Eureka is an 1848 lengthy non-fiction work by the American author Edgar Allan Poe (1809–1849) which he subtitled "A Prose Poem", though it has also been subtitled "An Essay on the Material and Spiritual Universe". Adapted from a lecture he had presented, Eureka describes Poe's intuitive conception of the nature of the universe, with no antecedent scientific work done to reach his conclusions. He also discusses man's relationship with God, whom he compares to an author. Eureka is dedicated to the German naturalist and explorer Alexander von Humboldt (1769–1859).

Though Eureka is generally considered a literary work, some of Poe's ideas anticipate 20th-century scientific discoveries and theories. Analysis of Eurekas scientific content shows congruities with modern cosmology, stemming from Poe's assumption of an evolving Universe.

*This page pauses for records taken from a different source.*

theorem zero_append_selector (h : d.extractLsb' 2 14 = 0#14) : 0#14 ++ d.extractLsb' 0 2 = d :=
  zero_append_extractLsb' (k := 14) (l := 2) h

/-- A row that demands zero bits reads its command only where they are zero (R103). -/
theorem encode_of_ifZero {clear : Bool} {unit : Nat} (h : ifZero clear unit op i = .ok j)
    (hi : clear = true → encode i = w) : encode j = w := by
  unfold ifZero at h
  split at h
  next hclear =>
    cases h
    exact hi hclear
  next => cases h

/-! Each unit's decoder: a word it reads is the encoding of the command it reads from it. The bits that the encoder
leaves 0 are those the row demands to be 0. -/

theorem encode_of_decodeRb (h : decodeRb op a d = .ok i) : encode i = wordR 0#4 (.ofNat 4 op) a d := by
  unfold decodeRb at h
  split at h
  case h_1 =>
    cases h
    rfl
  case h_4 => cases h
  all_goals exact encode_of_ifZero h (by simp +contextual [encode])

theorem encode_of_decodeFv (h : decodeFv op a d = .ok i) : encode i = wordR 1#4 (.ofNat 4 op) a d := by
  unfold decodeFv at h
  split at h
  case h_4 => cases h
  all_goals exact encode_of_ifZero h (by simp +contextual [encode, zero_append_lower_byte])

theorem encode_of_decodeSvc (h : decodeSvc op a d = .ok i) : encode i = wordR 2#4 (.ofNat 4 op) a d := by
  unfold decodeSvc at h
  split at h
  case h_9 => cases h
  all_goals exact encode_of_ifZero h (by simp +contextual [encode, zero_append_lower_byte])

theorem encode_of_decodeSch (hunit : unitOf w = 3#4) (hop : opOf w = .ofNat 4 op) (h : decodeSch op w = .ok i) :
    encode i = w := by
  have hwordR := hop ▸ hunit ▸ wordR_fields w
  unfold decodeSch at h
  split at h
  case h_1 =>
    cases h
    rw [encode, ← hunit, ← hop, wordS_fields]
  case h_6 => cases h
  all_goals
    refine encode_of_ifZero h fun hzero => .trans ?_ hwordR
    simp_all [encode, zero_append_selector]

theorem encode_of_decodeCsr (h : decodeCsr op a d = .ok i) : encode i = wordR 4#4 (.ofNat 4 op) a d := by
  unfold decodeCsr at h
  split at h
  case h_2 =>
    cases h
    rfl
  case h_3 => cases h
  all_goals exact encode_of_ifZero h (by simp +contextual [encode])

theorem wordR_of_toNat_fields {unit : Nat} (hunit : (unitOf w).toNat = unit) :
    wordR (.ofNat 4 unit) (.ofNat 4 (opOf w).toNat) (aOf w) (dOf w) = w := by
  subst hunit
  simp [wordR_fields]

/-- A word that decodes is the encoding of what it decodes to, so decoding drops no bit. -/
theorem encode_of_decode (h : decode w = .ok i) : encode i = w := by
  unfold decode at h
  split at h
  next hunit => exact (encode_of_decodeRb h).trans (wordR_of_toNat_fields hunit)
  next hunit => exact (encode_of_decodeFv h).trans (wordR_of_toNat_fields hunit)
  next hunit => exact (encode_of_decodeSvc h).trans (wordR_of_toNat_fields hunit)
  next hunit => exact encode_of_decodeSch (BitVec.eq_of_toNat_eq hunit) (by simp) h
  next hunit => exact (encode_of_decodeCsr h).trans (wordR_of_toNat_fields hunit)
  next => cases h

/-- Settles O1: every field is read where it is written (`decode_encode`), and the bits that no field reads are 0 in a
word that decodes, as the encoder writes them (`encode_of_decode`). -/
theorem decodeAndEncodeAgree : Obligations.DecodeAndEncodeAgree :=
  ⟨decode_encode, fun _ _ => encode_of_decode⟩

end RoundTrip

/-- Settles O3: each written word is the encoding of its command. -/
theorem writtenWordsDecode : Obligations.WrittenWordsDecode := by
  unfold Obligations.WrittenWordsDecode
  and_intros <;> exact decode_of_encode_eq rfl

/-! ### The opcode table (R102, R103)

Every row's value is its UNIT and OP with zeros below, and its mask is ones over UNIT and OP and over the operand bits
that must be 0. There is one lemma for each such mask: a word matches under it exactly when it has those bits 0. -/

section Rows

variable {w : Word}

theorem wordR_and_wordR (u u' o o' : BitVec 4) (a a' : BitVec 8) (d d' : BitVec 16) :
    wordR u o a d &&& wordR u' o' a' d' = wordR (u &&& u') (o &&& o') (a &&& a') (d &&& d') :=
  and_four_fields u o a d u' o' a' d'

theorem wordR_inj {u u' o o' : BitVec 4} {a a' : BitVec 8} {d d' : BitVec 16} :
    wordR u o a d = wordR u' o' a' d' ↔ u = u' ∧ o = o' ∧ a = a' ∧ d = d' := by
  constructor
  · intro h
    exact ⟨by simpa using congrArg unitOf h, by simpa using congrArg opOf h, by simpa using congrArg aOf h,
      by simpa using congrArg dOf h⟩
  · rintro ⟨rfl, rfl, rfl, rfl⟩
    rfl

/-- The mask of a row, with `ma` and `md` over the bits of A and D that must be 0. -/
def rowMask (ma : BitVec 8) (md : BitVec 16) : Word := wordR (.allOnes 4) (.allOnes 4) ma md

/-- A word matches a row of UNIT `u` and OP `o` exactly when those are its fields and it has no masked operand bit. -/
theorem and_rowMask_eq_iff (u o : BitVec 4) (ma : BitVec 8) (md : BitVec 16) :
    w &&& rowMask ma md = wordR u o 0#8 0#16 ↔ ∃ a d, (a &&& ma = 0#8 ∧ d &&& md = 0#16) ∧ wordR u o a d = w := by
  constructor
  · intro h
    rw [← wordR_fields w, rowMask, wordR_and_wordR, wordR_inj] at h
    obtain ⟨hu, ho, ha, hd⟩ := h
    rw [BitVec.and_allOnes] at hu ho
    exact ⟨_, _, ⟨ha, hd⟩, hu ▸ ho ▸ wordR_fields w⟩
  · rintro ⟨a, d, ⟨ha, hd⟩, rfl⟩
    rw [rowMask, wordR_and_wordR, BitVec.and_allOnes, BitVec.and_allOnes, ha, hd]

theorem and_upper_byte_eq_zero_iff {d : Half} : d &&& 0xFF00#16 = 0#16 ↔ ∃ b : BitVec 8, d = 0#8 ++ b :=
  and_ones_append_zeros_eq_zero_iff (k := 8) (l := 8)

theorem and_above_selector_eq_zero_iff {d : Half} : d &&& 0xFFFC#16 = 0#16 ↔ ∃ sel : BitVec 2, d = 0#14 ++ sel :=
  and_ones_append_zeros_eq_zero_iff (k := 14) (l := 2)

variable (u o : BitVec 4)

theorem selects_ad_iff : w &&& 0xFF000000#32 = wordR u o 0#8 0#16 ↔ ∃ a d, wordR u o a d = w :=
  (and_rowMask_eq_iff u o 0x00#8 0x0000#16).trans (by simp)

theorem selects_a_iff : w &&& 0xFF00FFFF#32 = wordR u o 0#8 0#16 ↔ ∃ a, wordR u o a 0#16 = w :=
  (and_rowMask_eq_iff u o 0x00#8 (.allOnes 16)).trans (by simp [-BitVec.reduceAllOnes])

theorem selects_none_iff : w &&& 0xFFFFFFFF#32 = wordR u o 0#8 0#16 ↔ wordR u o 0#8 0#16 = w :=
  (and_rowMask_eq_iff u o (.allOnes 8) (.allOnes 16)).trans (by simp [-BitVec.reduceAllOnes])

theorem selects_byte_iff : w &&& 0xFFFFFF00#32 = wordR u o 0#8 0#16 ↔ ∃ b : BitVec 8, wordR u o 0#8 (0#8 ++ b) = w :=
  (and_rowMask_eq_iff u o (.allOnes 8) 0xFF00#16).trans (by simp [-BitVec.reduceAllOnes, and_upper_byte_eq_zero_iff])

theorem selects_a_byte_iff :
    w &&& 0xFF00FF00#32 = wordR u o 0#8 0#16 ↔ ∃ a, ∃ b : BitVec 8, wordR u o a (0#8 ++ b) = w :=
  (and_rowMask_eq_iff u o 0x00#8 0xFF00#16).trans (by simp [and_upper_byte_eq_zero_iff])

theorem selects_a_selector_iff :
    w &&& 0xFF00FFFC#32 = wordR u o 0#8 0#16 ↔ ∃ a, ∃ sel : BitVec 2, wordR u o a (0#14 ++ sel) = w :=
  (and_rowMask_eq_iff u o 0x00#8 0xFFFC#16).trans (by simp [and_above_selector_eq_zero_iff])

theorem selects_delay_period_iff : w &&& 0xFF000000#32 = wordR u o 0#8 0#16 ↔ ∃ d p, wordS u o d p = w := by
  rw [selects_ad_iff]
  constructor
  · rintro ⟨a, d, rfl⟩
    exact ⟨_, _, by simpa using wordS_fields (wordR u o a d)⟩
  · rintro ⟨d, p, rfl⟩
    exact ⟨_, _, by simpa using wordR_fields (wordS u o d p)⟩

theorem mem_of_rowNamed {m : String} {r : Row} (h : Laws.rowNamed m = some r) : r ∈ opcodeRows ∧ r.mnemonic = m :=
  ⟨List.mem_of_find?_eq_some h, by simpa using List.find?_some h⟩

/-- The word of a command matches the row of its mnemonic. -/
theorem encode_matches_row (i : Instr) :
    ∃ r, Laws.rowNamed (mnemonicOf i) = some r ∧ encode i &&& r.mask = r.value := by
  cases i with
  | rbPush k d => exact ⟨_, rfl, (selects_ad_iff 0 0).2 ⟨k, d, rfl⟩⟩
  | rbPop k => exact ⟨_, rfl, (selects_a_iff 0 1).2 ⟨k, rfl⟩⟩
  | rbLen k => exact ⟨_, rfl, (selects_a_iff 0 2).2 ⟨k, rfl⟩⟩
  | fvRx b => exact ⟨_, rfl, (selects_byte_iff 1 0).2 ⟨b, rfl⟩⟩
  | fvTx => exact ⟨_, rfl, (selects_none_iff 1 1).2 rfl⟩
  | fvXfer => exact ⟨_, rfl, (selects_none_iff 1 2).2 rfl⟩
  | svcReg a n => exact ⟨_, rfl, (selects_a_byte_iff 2 0).2 ⟨a, n, rfl⟩⟩
  | svcDel a => exact ⟨_, rfl, (selects_a_iff 2 1).2 ⟨a, rfl⟩⟩
  | svcIsreg a => exact ⟨_, rfl, (selects_a_iff 2 2).2 ⟨a, rfl⟩⟩
  | svcPlen a => exact ⟨_, rfl, (selects_a_iff 2 3).2 ⟨a, rfl⟩⟩
  | svcNext => exact ⟨_, rfl, (selects_none_iff 2 4).2 rfl⟩
  | svcRdparam a j => exact ⟨_, rfl, (selects_a_byte_iff 2 5).2 ⟨a, j, rfl⟩⟩
  | svcDone a v => exact ⟨_, rfl, (selects_a_byte_iff 2 6).2 ⟨a, v, rfl⟩⟩
  | svcResp a => exact ⟨_, rfl, (selects_a_iff 2 7).2 ⟨a, rfl⟩⟩
  | schAdd d p => exact ⟨_, rfl, (selects_delay_period_iff 3 0).2 ⟨d, p, rfl⟩⟩
  | schDel h => exact ⟨_, rfl, (selects_a_iff 3 1).2 ⟨h, rfl⟩⟩
  | schNext => exact ⟨_, rfl, (selects_none_iff 3 2).2 rfl⟩
  | schDone h => exact ⟨_, rfl, (selects_a_iff 3 3).2 ⟨h, rfl⟩⟩
  | schRdslot h sel => exact ⟨_, rfl, (selects_a_selector_iff 3 4).2 ⟨h, sel, rfl⟩⟩
  | csrRead n => exact ⟨_, rfl, (selects_a_iff 4 0).2 ⟨n, rfl⟩⟩
  | csrWrite n v => exact ⟨_, rfl, (selects_ad_iff 4 1).2 ⟨n, v, rfl⟩⟩
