-- ==== Sys2Proof/Machine/Control.lean ====
section
/-! DEFINITION. BRANCH, BRANCH-NEG, BRANCH-ZERO and HALT (44_control.md). -/

namespace Sys2Proof.Machine

/-- The branch unit, driven with any integer target (44_control.md R184): a target outside `0..N-1` is the fault
InvalidMemoryAddress with `pc` as it was on entry, whether or not the branch would be taken; else `pc` takes the target
where the branch is taken. -/
def branchUnit (target : Int) (taken : Bool) (s : State) : Result :=
  if target < 0 ∨ (Config.memoryLength : Int) ≤ target then .next (s.raise (.invalidMemoryAddress target))
  else if taken then complete (s.jump target.toNat)
  else complete s

/-- BRANCH a (44_control.md R181). -/
def execBranch (a : Nat) (s : State) : Result :=
  checkOperand a s fun s1 => branchUnit a true s1

/-- BRANCH-NEG a (44_control.md R182). -/
def execBranchNeg (a : Nat) (s : State) : Result :=
  checkOperand a s fun s1 => branchUnit a (accNegative s1) s1

/-- BRANCH-ZERO a (44_control.md R183). -/
def execBranchZero (a : Nat) (s : State) : Result :=
  checkOperand a s fun s1 => branchUnit a (accZero s1) s1

/-- HALT (44_control.md R185): no operand check, no truncation step; `halted`, `pc + 1` and the notice. -/
def execHalt (s : State) : Result :=
  .next (s.halt.advance.emit .haltNotice)

end Sys2Proof.Machine
end

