-- ==== Sys2Proof/Laws/Codec.lean ====
section
/-! SUPPORT. Small lemmas about words, their fields and values, and the overflow unit. -/

namespace Sys2Proof

theorem wordModulus_eq_pow : Config.wordModulus = 10 ^ Config.wordLength := by decide

theorem Word.mag_lt (w : Word) : w.mag.val < 1000000 := w.mag.isLt

/-- The opcode field as arithmetic on the magnitude (30_encoding.md R81). -/
theorem opcode_eq (w : Word) : opcode w = w.mag.val / 1000 := by
  have h := w.mag_lt
  simp only [opcode, digits, Config.wordLength, Config.opcodeLength]
  omega

/-- The operand field as arithmetic on the magnitude (30_encoding.md R82). -/
theorem operand_eq (w : Word) : operand w = w.mag.val % 1000 := by
  simp [operand, digits, Config.wordLength, Config.opcodeLength]

theorem operand_lt (w : Word) : operand w < Config.operandValues := by
  rw [operand_eq]
  exact Nat.mod_lt _ (by decide)

theorem opcode_lt (w : Word) : opcode w < 1000 := by
  have h := w.mag_lt
  rw [opcode_eq]
  omega

@[simp] theorem instrWord_sign (sg : Sign) (opc opr : Nat) : (instrWord sg opc opr).sign = sg := rfl

theorem instrWord_mag {opc opr : Nat} (sg : Sign) (hopc : opc < 1000) (hopr : opr < Config.operandValues) :
    (instrWord sg opc opr).mag.val = opc * 1000 + opr := by
  have h : opr < 1000 := hopr
  show (opc * 1000 + opr) % 1000000 = opc * 1000 + opr
  omega

theorem opcode_instrWord {opc opr : Nat} (sg : Sign) (hopc : opc < 1000) (hopr : opr < Config.operandValues) :
    opcode (instrWord sg opc opr) = opc := by
  have h : opr < 1000 := hopr
  rw [opcode_eq, instrWord_mag sg hopc hopr]
  omega

theorem operand_instrWord {opc opr : Nat} (sg : Sign) (hopc : opc < 1000) (hopr : opr < Config.operandValues) :
    operand (instrWord sg opc opr) = opr := by
  have h : opr < 1000 := hopr
  rw [operand_eq, instrWord_mag sg hopc hopr]
  omega

/-- The value of a word is below `M` in magnitude (43_arithmetic.md R160). -/
theorem Word.toInt_natAbs_lt (w : Word) : w.toInt.natAbs < Config.wordModulus := by
  have h := w.mag.isLt
  unfold Word.toInt signed
  split <;> omega

namespace Machine

/-- The overflow unit does nothing within its range (40_cycle.md R108). -/
theorem truncateTo_of_lt {width : Nat} {v : Int} (h : v.natAbs < 10 ^ width) : truncateTo width v = v := if_pos h

theorem truncate_of_lt {v : Int} (h : v.natAbs < Config.wordModulus) : truncate v = v :=
  truncateTo_of_lt (by simpa [wordModulus_eq_pow] using h)

@[simp] theorem truncate_toInt (w : Word) : truncate w.toInt = w.toInt := truncate_of_lt w.toInt_natAbs_lt

/-- What the overflow unit answers is in range (10_state.md R23). -/
theorem truncate_natAbs_lt (v : Int) : (truncate v).natAbs < Config.wordModulus := by
  have hpos : v.natAbs % 10 ^ 6 < 10 ^ 6 := Nat.mod_lt _ (by decide)
  unfold truncate truncateTo
  split
  · rename_i h
    simpa [wordModulus_eq_pow] using h
  · split <;> simp only [Config.wordModulus, Config.wordLength] <;> omega

end Machine

end Sys2Proof
end

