-- ==== Sys2Proof/Laws/State.lean ====
section
/-! SUPPORT. One lemma per field per named update of the state, each true by definition, so that no proof unfolds a
record update. -/

namespace Sys2Proof.Machine

/-! ### advance -/

@[simp] theorem State.advance_mem (s : State) : s.advance.mem = s.mem := rfl
@[simp] theorem State.advance_acc (s : State) : s.advance.acc = s.acc := rfl
@[simp] theorem State.advance_pc (s : State) : s.advance.pc = s.pc + 1 := rfl
@[simp] theorem State.advance_halted (s : State) : s.advance.halted = s.halted := rfl
@[simp] theorem State.advance_fault (s : State) : s.advance.fault = s.fault := rfl
@[simp] theorem State.advance_fsm (s : State) : s.advance.fsm = s.fsm := rfl
@[simp] theorem State.advance_stopReq (s : State) : s.advance.stopReq = s.stopReq := rfl
@[simp] theorem State.advance_input (s : State) : s.advance.input = s.input := rfl
@[simp] theorem State.advance_events (s : State) : s.advance.events = s.events := rfl

/-! ### jump -/

@[simp] theorem State.jump_mem (s : State) (a : Nat) : (s.jump a).mem = s.mem := rfl
@[simp] theorem State.jump_acc (s : State) (a : Nat) : (s.jump a).acc = s.acc := rfl
@[simp] theorem State.jump_pc (s : State) (a : Nat) : (s.jump a).pc = a := rfl
@[simp] theorem State.jump_halted (s : State) (a : Nat) : (s.jump a).halted = s.halted := rfl
@[simp] theorem State.jump_fault (s : State) (a : Nat) : (s.jump a).fault = s.fault := rfl
@[simp] theorem State.jump_fsm (s : State) (a : Nat) : (s.jump a).fsm = s.fsm := rfl
@[simp] theorem State.jump_stopReq (s : State) (a : Nat) : (s.jump a).stopReq = s.stopReq := rfl
@[simp] theorem State.jump_input (s : State) (a : Nat) : (s.jump a).input = s.input := rfl
@[simp] theorem State.jump_events (s : State) (a : Nat) : (s.jump a).events = s.events := rfl

/-! ### setAcc -/

@[simp] theorem State.setAcc_mem (s : State) (v : Int) : (s.setAcc v).mem = s.mem := rfl
@[simp] theorem State.setAcc_acc (s : State) (v : Int) : (s.setAcc v).acc = v := rfl
@[simp] theorem State.setAcc_pc (s : State) (v : Int) : (s.setAcc v).pc = s.pc := rfl
@[simp] theorem State.setAcc_halted (s : State) (v : Int) : (s.setAcc v).halted = s.halted := rfl
@[simp] theorem State.setAcc_fault (s : State) (v : Int) : (s.setAcc v).fault = s.fault := rfl
@[simp] theorem State.setAcc_fsm (s : State) (v : Int) : (s.setAcc v).fsm = s.fsm := rfl
@[simp] theorem State.setAcc_stopReq (s : State) (v : Int) : (s.setAcc v).stopReq = s.stopReq := rfl
@[simp] theorem State.setAcc_input (s : State) (v : Int) : (s.setAcc v).input = s.input := rfl
@[simp] theorem State.setAcc_events (s : State) (v : Int) : (s.setAcc v).events = s.events := rfl

/-! ### truncateAcc -/

@[simp] theorem State.truncateAcc_mem (s : State) : s.truncateAcc.mem = s.mem := rfl
@[simp] theorem State.truncateAcc_acc (s : State) : s.truncateAcc.acc = truncate s.acc := rfl
@[simp] theorem State.truncateAcc_pc (s : State) : s.truncateAcc.pc = s.pc := rfl
@[simp] theorem State.truncateAcc_halted (s : State) : s.truncateAcc.halted = s.halted := rfl
@[simp] theorem State.truncateAcc_fault (s : State) : s.truncateAcc.fault = s.fault := rfl
@[simp] theorem State.truncateAcc_fsm (s : State) : s.truncateAcc.fsm = s.fsm := rfl
@[simp] theorem State.truncateAcc_stopReq (s : State) : s.truncateAcc.stopReq = s.stopReq := rfl
@[simp] theorem State.truncateAcc_input (s : State) : s.truncateAcc.input = s.input := rfl
@[simp] theorem State.truncateAcc_events (s : State) : s.truncateAcc.events = s.events := rfl

/-! ### emit -/

@[simp] theorem State.emit_mem (s : State) (e : PortEvent) : (s.emit e).mem = s.mem := rfl
@[simp] theorem State.emit_acc (s : State) (e : PortEvent) : (s.emit e).acc = s.acc := rfl
@[simp] theorem State.emit_pc (s : State) (e : PortEvent) : (s.emit e).pc = s.pc := rfl
@[simp] theorem State.emit_halted (s : State) (e : PortEvent) : (s.emit e).halted = s.halted := rfl
@[simp] theorem State.emit_fault (s : State) (e : PortEvent) : (s.emit e).fault = s.fault := rfl
@[simp] theorem State.emit_fsm (s : State) (e : PortEvent) : (s.emit e).fsm = s.fsm := rfl
@[simp] theorem State.emit_stopReq (s : State) (e : PortEvent) : (s.emit e).stopReq = s.stopReq := rfl
@[simp] theorem State.emit_input (s : State) (e : PortEvent) : (s.emit e).input = s.input := rfl
@[simp] theorem State.emit_events (s : State) (e : PortEvent) : (s.emit e).events = s.events ++ [e] := rfl

/-! ### beginCycle -/

@[simp] theorem State.beginCycle_mem (s : State) : s.beginCycle.mem = s.mem := rfl
@[simp] theorem State.beginCycle_acc (s : State) : s.beginCycle.acc = s.acc := rfl
@[simp] theorem State.beginCycle_pc (s : State) : s.beginCycle.pc = s.pc := rfl
@[simp] theorem State.beginCycle_halted (s : State) : s.beginCycle.halted = s.halted := rfl
@[simp] theorem State.beginCycle_fault (s : State) : s.beginCycle.fault = s.fault := rfl
@[simp] theorem State.beginCycle_fsm (s : State) : s.beginCycle.fsm = .running := rfl
@[simp] theorem State.beginCycle_stopReq (s : State) : s.beginCycle.stopReq = s.stopReq := rfl
@[simp] theorem State.beginCycle_input (s : State) : s.beginCycle.input = s.input := rfl
@[simp] theorem State.beginCycle_events (s : State) : s.beginCycle.events = s.events := rfl

/-! ### halt -/

@[simp] theorem State.halt_mem (s : State) : s.halt.mem = s.mem := rfl
@[simp] theorem State.halt_acc (s : State) : s.halt.acc = s.acc := rfl
@[simp] theorem State.halt_pc (s : State) : s.halt.pc = s.pc := rfl
@[simp] theorem State.halt_halted (s : State) : s.halt.halted = true := rfl
@[simp] theorem State.halt_fault (s : State) : s.halt.fault = s.fault := rfl
@[simp] theorem State.halt_fsm (s : State) : s.halt.fsm = .halted := rfl
@[simp] theorem State.halt_stopReq (s : State) : s.halt.stopReq = s.stopReq := rfl
@[simp] theorem State.halt_input (s : State) : s.halt.input = s.input := rfl
@[simp] theorem State.halt_events (s : State) : s.halt.events = s.events := rfl

/-! ### raise -/

@[simp] theorem State.raise_mem (s : State) (f : EngineFault) : (s.raise f).mem = s.mem := rfl
@[simp] theorem State.raise_acc (s : State) (f : EngineFault) : (s.raise f).acc = s.acc := rfl
@[simp] theorem State.raise_pc (s : State) (f : EngineFault) : (s.raise f).pc = s.pc := rfl
@[simp] theorem State.raise_halted (s : State) (f : EngineFault) : (s.raise f).halted = s.halted := rfl
@[simp] theorem State.raise_fault (s : State) (f : EngineFault) : (s.raise f).fault = some f := rfl
@[simp] theorem State.raise_fsm (s : State) (f : EngineFault) : (s.raise f).fsm = .faulted := rfl
@[simp] theorem State.raise_stopReq (s : State) (f : EngineFault) : (s.raise f).stopReq = s.stopReq := rfl
@[simp] theorem State.raise_input (s : State) (f : EngineFault) : (s.raise f).input = s.input := rfl
@[simp] theorem State.raise_events (s : State) (f : EngineFault) : (s.raise f).events = s.events := rfl

/-! ### resetCore -/

@[simp] theorem State.resetCore_mem (s : State) : s.resetCore.mem = [] := rfl
@[simp] theorem State.resetCore_acc (s : State) : s.resetCore.acc = 0 := rfl
@[simp] theorem State.resetCore_pc (s : State) : s.resetCore.pc = 0 := rfl
@[simp] theorem State.resetCore_halted (s : State) : s.resetCore.halted = false := rfl
@[simp] theorem State.resetCore_fault (s : State) : s.resetCore.fault = none := rfl
@[simp] theorem State.resetCore_fsm (s : State) : s.resetCore.fsm = .ready := rfl
@[simp] theorem State.resetCore_stopReq (s : State) : s.resetCore.stopReq = s.stopReq := rfl
@[simp] theorem State.resetCore_input (s : State) : s.resetCore.input = s.input := rfl
@[simp] theorem State.resetCore_events (s : State) : s.resetCore.events = s.events := rfl

end Sys2Proof.Machine
end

In Poe's day, Eureka was received poorly and was generally described, even by friends, as absurd. Modern critics continue to debate the import of Eureka, and some doubt its seriousness, in part because of Poe's many incorrect assumptions and his comical references to historic thinkers. Poe calls Eureka a "poem", whereas many critics compare it with his fiction works, especially his science fiction stories such as "The Facts in the Case of M. Valdemar". Poe's attempts at discovering the truth follow his own tradition of "ratiocination", a term he had used in his detective fiction tales. His suggestion that the soul continues to thrive even after death parallels his writings in which characters reappear from beyond the grave, as in "Ligeia". The essay contains aspects of transcendentalism, despite Poe's disdain for that movement.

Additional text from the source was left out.